Another wife has been added to the three previously recorded, for in April 1411 Stourton settled on this wife, Thomasina, the manor and advowson of Pendomer, which he had purchased four years earlier.
As a conscientious member of the Somerset bench, to which he was regularly named as one of the quorum, Stourton attended sessions more often than any of his fellow justices.

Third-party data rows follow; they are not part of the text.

-- ==== Sys2Proof/Machine/LineCommands.lean ====
section
/-! DEFINITION. The rows of power, RESET, the site clock and the serial line (R160 to R163, R171, R172). -/

namespace Sys2Proof.Machine

/-- What a command answers; no command of this part faults or is refused. -/
abbrev Result := Host.Outcome State Fault Refusal

/-- POWER_ON: an assertion of RESET followed by its release (R172). -/
def execPowerOn (strap1 strap2 : Bool) (s : State) : Result :=
  .next (State.powerOn s.pending s.air s.freeDraws false (strapRate strap1 strap2))

/-- RESET_ASSERTION: everything in progress is cut short, and the part holds its power-on condition (R172). -/
def execResetAssertion (s : State) : Result :=
  .next (State.powerOn s.pending s.air s.freeDraws true s.clp.lineRate)

/-- RESET_RELEASE: the clock starts from 0, the straps are read, the run state is LOADING (R160, R172). -/
def execResetRelease (strap1 strap2 : Bool) (s : State) : Result :=
  if s.resetAsserted then .next (State.powerOn s.pending s.air s.freeDraws false (strapRate strap1 strap2)) else .next s

/-- The site clock advances by one; it is held at 0 while RESET is asserted, and free after its last value
(R171, R172; log 6). -/
def execSiteClockTick (s : State) : Result :=
  if s.resetAsserted then .next s
  else if s.clock = BitVec.allOnes 48 then
    .next { s with clock := Config.freeClock s.freeDraws, freeDraws := s.freeDraws + 1 }
  else .next { s with clock := s.clock + 1 }

/-- START_BYTE (R161). -/
def execStartByte (s : State) : Result := .next s.startByte

/-- REQUEST_FRAME_ARRIVED (R161 to R163). -/
def execRequestFrameArrived (bytes : List Byte) (s : State) : Result := .next (s.frameArrived bytes)

/-- LENGTH_DISCARD (R161). -/
def execLengthDiscard (length : Half) (s : State) : Result := .next (s.lengthDiscard length)

/-- GAP_DISCARD (R161). -/
def execGapDiscard (s : State) : Result := .next s.gapDiscard

/-- REPLY_SENT (R163). -/
def execReplySent (s : State) : Result := .next s.replySent

end Sys2Proof.Machine
end

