/-- The end of a poll or probe window: a silent one costs its unit one miss and makes it LATE or LOST, and the cycle goes
on; before its time nothing changes (log 5). -/
def Obligations.PollWindowEnd : Prop :=
  ∀ (w : Window) (s : State), s.psc.window = some w → s.ale.txState = .idle → (s.units.map UnitRec.addr).Nodup →
    let due := match w.repliedAt with
      | none => w.began + w.length
      | some r => min (w.began + w.length) (r + s.psc.cycle.t)
    let silent := w.repliedAt = none ∧ w.void = false
    let missed := fun u : UnitRec =>
      match u.contact with
      | .inContact | .late =>
        if u.budget ≤ 1 then { u with contact := .lost, budget := 0 }
        else { u with contact := .late, budget := u.budget - 1 }
      | .neverHeard =>
        if u.budget ≤ 1 then { u with contact := .lost, budget := 0 } else { u with budget := u.budget - 1 }
      | .lost | .signedOff => u
    (s.now < due → exec .pollWindowEnd s = .next s)
      ∧ (due ≤ s.now → ∃ t, exec .pollWindowEnd s = .next t
        ∧ t.units.map UnitRec.standing = s.units.map (fun u =>
          if u.addr = w.unit ∧ silent then (missed u).standing else u.standing)
        ∧ (silent → ∀ u, s.unit? w.unit = some u →
          (u.contact = .inContact → 2 ≤ u.budget → s.reported 0 .unitLate (.unit u.addr) (u8 (u.budget - 1)) t)
          ∧ (u.contact ≠ .lost → u.contact ≠ .signedOff → u.budget ≤ 1 →
            s.reported 0 .unitLost (.unit u.addr) (optTime u.lastHeard) t))
        ∧ (∀ w', t.psc.window = some w' → w'.began = s.now)
        ∧ (w.probe = true → t.psc.cycleState = .openWindow ∧ t.psc.openEnd = s.now + s.cycleOpen))

/-- DEMAND_ADMISSION fills a unit's outbox, or the broadcast outbox, with the demands that wait for it: until it is full
or no demand waits. The demands are taken in their order (class, time of demand, owner, reference), and each leaves the
demands that wait; each entry has the next serial in turn, which no entry of the outbox holds, the retry budget and the
present time. A unit that is SIGNED_OFF or not defined admits nothing. That a closing notice item goes before a demand of a
permit of the same number, class and time is the model's choice (log 14). -/
def Obligations.DemandAdmission : Prop :=
  (∀ (a : Nat) (u : UnitRec) (s : State), a ≠ 0 → s.outboxesOk → s.unit? a = some u →
      ∃ t u' more taken, exec (.demandAdmission a) s = .next t ∧ t.unit? a = some u'
        ∧ u'.outbox = u.outbox ++ more
        ∧ more.map (fun e => (e.source, e.content, e.cls, e.emergency))
          = taken.map (fun d : Demand => (d.source, d.content, d.cls, d.emergency))
        ∧ (∀ e ∈ more, e.retries = s.psc.timing.r ∧ e.time = s.now ∧ e.awaiting = false ∧ e.onAir = false)
        ∧ (taken ++ t.waitingFor u').Perm (s.waitingFor u) ∧ (t.waitingFor u').Sublist (s.waitingFor u)
        ∧ taken.Pairwise (fun d e => e.before d = false) ∧ (∀ d ∈ taken, ∀ e ∈ t.waitingFor u', e.before d = false)
        ∧ (more.map Entry.serial ++ [u'.nextSerial])[0]? = some u.nextSerial
        ∧ (∀ n x y, (more.map Entry.serial ++ [u'.nextSerial])[n]? = some x →
          (more.map Entry.serial ++ [u'.nextSerial])[n + 1]? = some y →
          let held := u.outbox.map Entry.serial ++ (more.take (n + 1)).map Entry.serial
          y ∉ held ∧ ∃ j, y = (x + j + 1) % 256 ∧ ∀ k < j, (x + k + 1) % 256 ∈ held)
        ∧ (u'.outbox.map Entry.serial).Nodup ∧ u'.nextSerial ∉ u'.outbox.map Entry.serial
        ∧ (u.contact ≠ .signedOff → u'.outbox.length = 4 ∨ t.waitingFor u' = [])
        ∧ (u.contact = .signedOff → t = s)
        ∧ (∀ x ∈ s.units, x.addr ≠ a → x ∈ t.units))
    ∧ (∀ (a : Nat) (s : State), a ≠ 0 → s.unit? a = none → exec (.demandAdmission a) s = .next s)
    ∧ ∀ s : State, (s.als.alarms.map AlarmRec.id).Nodup → s.psc.broadcast.length ≤ 2 →
      ∃ t more, exec (.demandAdmission 0) s = .next t ∧ t.psc.broadcast = s.psc.broadcast ++ more
        ∧ (∀ e ∈ more, e.onAir = false ∧ e.time = s.now ∧ ∃ r ∈ s.als.alarms, r.id = e.alarm
          ∧ { r with allCall := .queued } ∈ t.als.alarms
          ∧ ∃ m, r.allCall = .waiting m
            ∧ ∀ q ∈ t.als.alarms, ∀ k, q.allCall = .waiting k → m < k ∨ (m = k ∧ r.id < q.id))
        ∧ (∀ e f, more = [e, f] → ∀ r ∈ s.als.alarms, ∀ q ∈ s.als.alarms, ∀ m k, r.id = e.alarm → q.id = f.alarm →
          r.allCall = .waiting m → q.allCall = .waiting k → m < k ∨ (m = k ∧ r.id < q.id))
        ∧ (∀ r ∈ s.als.alarms, r.id ∉ more.map CallEntry.alarm → r ∈ t.als.alarms)
        ∧ (t.psc.broadcast.length = 2 ∨ ∀ r ∈ t.als.alarms, ∀ m, r.allCall ≠ .waiting m)
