-- ==== Sys2Proof/Tests/Slice0.lean ====
section
/-! SUPPORT. The author's own tests: the checks on ill-formed commands, bytes written out from the manual's layouts, a
few single steps, and for each statement with hypotheses a state and operands that meet them. -/

set_option maxRecDepth 8192

namespace Sys2Proof.Tests

open Sys2Proof.Machine

/-! ## Ill-formed commands -/

theorem test_wellFormed_numbers :
    (Instr.setServiceLevel 0 256).wellFormed = false ∧ (Instr.setRateTable 0 [65536]).wellFormed = false
      ∧ (Instr.setRateTable 0 (List.replicate 256 300)).wellFormed = false
      ∧ (Instr.setChannelTiming 0 ⟨65536, 0, 0, 0, 0, 0⟩).wellFormed = false
      ∧ (Instr.setChannelTiming 0 ⟨0, 0, 0, 0, 256, 0⟩).wellFormed = false
      ∧ (Instr.setClassIntervals 0 ⟨0, 0, 0, 0, 0, 0, 65536⟩).wellFormed = false
      ∧ (Instr.setStatusKeys 0 [⟨256, 1, true⟩]).wellFormed = false
      ∧ (Instr.setStatusKeys 0 [⟨1, 256, true⟩]).wellFormed = false
      ∧ (Instr.setEventLevels 0 [(256, 0)]).wellFormed = false ∧ (Instr.setEventLevels 0 [(1, 256)]).wellFormed = false := by
  decide

theorem test_wellFormed_records :
    (Instr.defineUnit 0 ⟨256, 1, [], 0, 1⟩).wellFormed = false
      ∧ (Instr.defineUnit 0 ⟨1, 1, List.replicate 256 32, 0, 1⟩).wellFormed = false
      ∧ (Instr.removeUnit 0 256).wellFormed = false ∧ (Instr.signOn 0 256).wellFormed = false
      ∧ (Instr.defineWorker 0 65536 1).wellFormed = false ∧ (Instr.moveWorker 0 1 256).wellFormed = false
      ∧ (Instr.removeWorker 0 65536).wellFormed = false ∧ (Instr.queryWorker 0 (.record 65536)).wellFormed = false
      ∧ (Instr.queryOrder 0 (.record (2 ^ 32))).wellFormed = false ∧ (Instr.queryOrder 0 (.unit 256)).wellFormed = false
      ∧ (Instr.recallOrder 0 (2 ^ 32)).wellFormed = false ∧ (Instr.relinkOrder 0 1 65536).wellFormed = false
      ∧ (Instr.postOrder 0 ⟨2 ^ 32, 1, 1, 1, 0, [65], 0⟩).wellFormed = false := by
  decide

theorem test_wellFormed_switching_and_permits :
    (Instr.ackAlarm 0 65536 1).wellFormed = false ∧ (Instr.resolveAlarm 0 65536).wellFormed = false
      ∧ (Instr.defineDevice 0 65536 1 [] 1).wellFormed = false ∧ (Instr.setPosition 0 1 256).wellFormed = false
      ∧ (Instr.queueStep 0 1 256 1).wellFormed = false ∧ (Instr.confirmStep 0 256).wellFormed = false
      ∧ (Instr.queryDevice 0 65536).wellFormed = false
      ∧ (Instr.definePermit 0 ⟨65536, 1, [], []⟩).wellFormed = false
      ∧ (Instr.definePermit 0 ⟨1, 1, [256], []⟩).wellFormed = false
      ∧ (Instr.definePermit 0 ⟨1, 1, [], [⟨65536, 1⟩]⟩).wellFormed = false
      ∧ (Instr.restorePermit 0 ⟨1, 1, [], []⟩ 256).wellFormed = false ∧ (Instr.issuePermit 0 65536).wellFormed = false := by
  decide
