/-- What a path is held on. A WAITC keeps the home waves whose counters it awaits (R128). A WAITW keeps, for each home wave,
the word it translated and the generation it captured (R181, R128); a demand-paging fault keeps its stream and log entry
(R406); a TLBI keeps the operations it waits for (R374); a watched access keeps its operations and the trap that follows
them, by home wave (R422). -/
inductive Wait where
  | idle
  | counters (ws : List Nat) (l s c t : Nat)
  | word (ws : List (Nat × Place × Nat))
  | bar | bard | barp
  | window
  | fault (stream entry : Nat)
  | noEntry (stream : Nat) (code tval : Nat)
  | drain (ops : List Nat)
  | watch (ops : List Nat) (causes : List (Nat × Mask × Nat)) (step : Bool)
  | stepped
  deriving DecidableEq, Repr

/-- A path (Table 5.4): EMASK, FMT, PC, POS, the fields of the block it has entered as its header word (R204), the
number the next operation had when it entered the block (R409), the cycle since which it has been blocked on its next
instruction (R31), the phase of the barrier in which that instruction has arrived already (R34), and whether its entry holds an
uncorrectable error (R226). -/
structure Leaf where
  mask : Mask
  fmt  : BitVec 14
  kind : LeafKind
  pc   : DWord
  pos  : Nat
  hdr  : DWord
  wait : Wait
  stopped : Bool
  entered : Nat
  blockedAt : Option Nat
  arrived : Option Nat
  bad : Bool
  deriving DecidableEq, Repr

/-- A node's record (Table 5.4), and whether its entry holds an uncorrectable error (R226). -/
structure Node where
  mask : Mask
  fmt  : BitVec 14
  join : DWord
  bad  : Bool
  deriving DecidableEq, Repr

/-- The tree of one live slot. A parked or ended child is `empty`. -/
inductive PTree where
  | empty
  | leaf (l : Leaf)
  | node (n : Node) (taken other : PTree)
  deriving DecidableEq, Repr

/-- Status bits of a tile (Table 5.2). -/
structure TileStat where
  valid : Bool
  dirty : Bool
  inflight : Bool
  deriving DecidableEq, Repr

/-- Tags and status bits of an accumulator (Tables 5.2 and 10.3): TYPE (`int`: I32), SCL, and the span position and
index of each of the four rows groups. -/
structure AccTag where
  valid : Bool
  dirty : Bool
  inflight : Bool
  int : Bool
  scl : Bool
  spanPos : List Nat
  spanIdx : List Nat
  deriving DecidableEq, Repr

/-- A lane's reservation (R242): the address recorded, the place that holds its granule, when it was made and how many
instructions its leaf has issued since (R124). -/
structure Resv where
  virt  : DWord
  place : Place
  made  : Nat
  since : Nat
  deriving DecidableEq, Repr

/-- Conditions of a wave (Table 8.1); `waiting` holds no slot and has not been admitted; `ended` has no lane left and
waits for its outstanding operations (R177); `out` has left its core with its team (R408, R421). -/
inductive Cond where
  | waiting | new | resident | stable | ended | out
  deriving DecidableEq, Repr

/-- A wave's part in a regrouped region (R127 to R130): the region's JOIN, the lanes it brought, the FMT of its path at
the BRD, the lanes that have parked, and the window close that formed its groups. -/
structure Region where
  join   : DWord
  mask   : Mask
  fmt    : BitVec 14
  parked : Mask
  close  : Nat
  deriving DecidableEq, Repr

/-- A tile macro in progress (R356 to R358): its slot and instruction, what it read at issue (R355), the next step and the
number of steps, and whether a stop has been requested. -/
structure Macro where
  slot  : Slot
  lanes : Mask
  store : Bool
  kind  : Pair
  sc    : Bool
  dst   : Nat
  desc  : List DWord
  mxscl : DWord
  step  : Nat
  steps : Nat
  stop  : Bool
  deriving DecidableEq, Repr

/-- Kinds of a reply slot (Table 17.14). -/
inductive SlotKind where
  | register | scratchpad | arrival
  deriving DecidableEq, Repr

/-- A reply slot (R411, Table 17.14): LANES of a register reply and the number of bytes of another, DEST, the data, and
whether the operation failed. -/
structure ReplySlot where
  kind : SlotKind
  failed : Bool
  lanes : Nat
  dest : Nat
  data : List Byte
  deriving DecidableEq, Repr

/-- A residual command (R410): the tail of a copy, by the addresses that named it, the wave that issued it, and the address of
its arrival word, 0 for none. -/
structure ResidualCmd where
  dst : Nat
  src : Nat
  len : Nat
  ixw : Nat
  word : Nat
  deriving DecidableEq, Repr

/-- The trap registers of a wave as its context handler has them, kept while a page fault or a debugger stop inside the handler
uses them (R205, R207). -/
structure TrapSave where
  tcause : DWord
  tpc : DWord
  tval : DWord
  written : Bool
  hdr : DWord
  pos : Nat
  arr : Option Nat
  deriving DecidableEq, Repr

Among Stourton’s closest associates not mentioned previously was William Bochell*, the sometime MP for Melcombe Regis, who acted on his behalf as a feoffee, mainpernor and ultimately executor. The two men sat together in the Parliament of 1429 (both being returned by Stourton’s nephew John Stourton II as sheriff of Somerset and Dorset). While that Parliament was in progress, in November 1429, Stourton was engaged in two suits in Chancery. The first related to four messuages in Taunton which some 30 years earlier Robert Bathe† had conveyed to a group of trustees for the support of a chantry chaplain in the local parish church of St. Mary Magdalen. Since no licence to alienate had been obtained, the messuages had been taken into the Crown’s possession and committed to Stourton and Sir Thomas Brooke* in 1427: the trustees now challenged their title. The other concerned the Somerset manors of Ninehead Flory and Withiel Flory, and involved Stourton as an associate of Sir Giles Daubeney* and Ralph Bush*, his fellow Members of the Commons (Daubeney sitting as his fellow knight for Somerset, Bush as MP for Dorset).